Some other `spevktator` commands to fetch historic posts from VK:

- `backfill` - Retrieve the backlog of wall posts from the VK, until a certain date. See `spevktator backfill --help` for available options to restrict the data to be downloaded.
- `fetch` - Retrieve all wall posts from the VK communities.
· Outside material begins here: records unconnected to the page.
-- ==== Sys2Proof/Machine/Arrive.lean ====
section
/-!
DEFINITION. Sys2Proof/Machine/Arrive.lean: FLIT_ARRIVE: a flit reaches its in-port's queue, and the unit there takes what it
waits for (R348, R384 to R388, R419, R420, R661).
-/

namespace Sys2Proof.Machine

/-- The unit at a circuit's in-port takes what its queue now holds: a matrix engine or SF tile the rows and the staged flits of
the instruction in progress, an I/O tile the rows of an OFFLOAD. -/
def Dev.takeAt (d : Dev) (t : Nat) (c : Circuit) : Dev :=
  match d.unitAt c.dstPos with
  | none => d
  | some p =>
    match kindOf p with
    | some .me | some .spare => d.engineTake t p c
    | some .sf => d.sfTake t p c
    | some .io => if c.kind = 1 ∧ 8 ≤ c.dstPort ∧ c.dstPort < 16 then d.copyTake t c else d
    | _ => d

/-- FLIT_ARRIVE: the oldest flit on a circuit's links arrives. -/
def Dev.flitLands (d : Dev) (t circ : Nat) : Dev :=
  match d.circuit circ with
  | none => d
  | some c => (d.flitArrive t c).takeAt t c

def execFlitArrive (circ : Nat) (s : State) := work s (fun d => d.flitLands s.now circ)

end Sys2Proof.Machine
end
See `spevktator fetch --help` for available options to restrict the data to be downloaded.

## Additional Information

This section includes any additional information that you want to mention about the tool, including:
- Potential next steps for the tool (i.e. what you would implement if you had more time)
- Any limitations of the current implementation of the tool
- Motivation for design/architecture decisions

### Potential next steps

- Expose more VK post data (thumbnail images, videos, comments)
- Expose which channels to monitor through the UI
- Annotation (tags / comments) of posts
- UI notification when data has been updated
- User authentication for non-public information & configuration UI
- More robust installation instructions for various platforms (Windows, Docker)
- Packaging and distribution via pypi.
- Integrate with https://observablehq.com/ notebooks.

### Current limitations

- Only passive monitoring is performed, no VK account is needed, so private groups won’t be scraped.
- Comments and other personal information isn’t collected due to GDPR.
- Sentiment prediction is based on RuSentiment and has moderate quality.
- Post metrics (shares, likes, views) are only tracked for a limited duration (last 5 posts).
- Post text longer than 2500 characters are not translated.
- Limited error handling and data loss recovery.
- The user interface will require SQL knowledge for more advanced usage.

### Motivation for design / architecture decisions

The ability to conduct keyword searches with local data is much superior to any online search. I no longer need to worry about revealing details of my investigation to any third party. The online web interface is provided for demo purposes, but not required.

Setting up a data pipeline isn’t trivial, besides getting the raw data a lot of value is added with optional related data such as viewer metrics, sentiment, translation and named-entity extraction.

This tool is modular, the data can be exported in various file formats (CSV, TSV, JSON) through [sqlite-utils](https://sqlite-utils.datasette.io/) while being stored in a very powerful and accessible database format (sqlite). Instead of reinventing the wheel for data exploration and visualisation, it builds on existing opensource tooling, such as Datasette.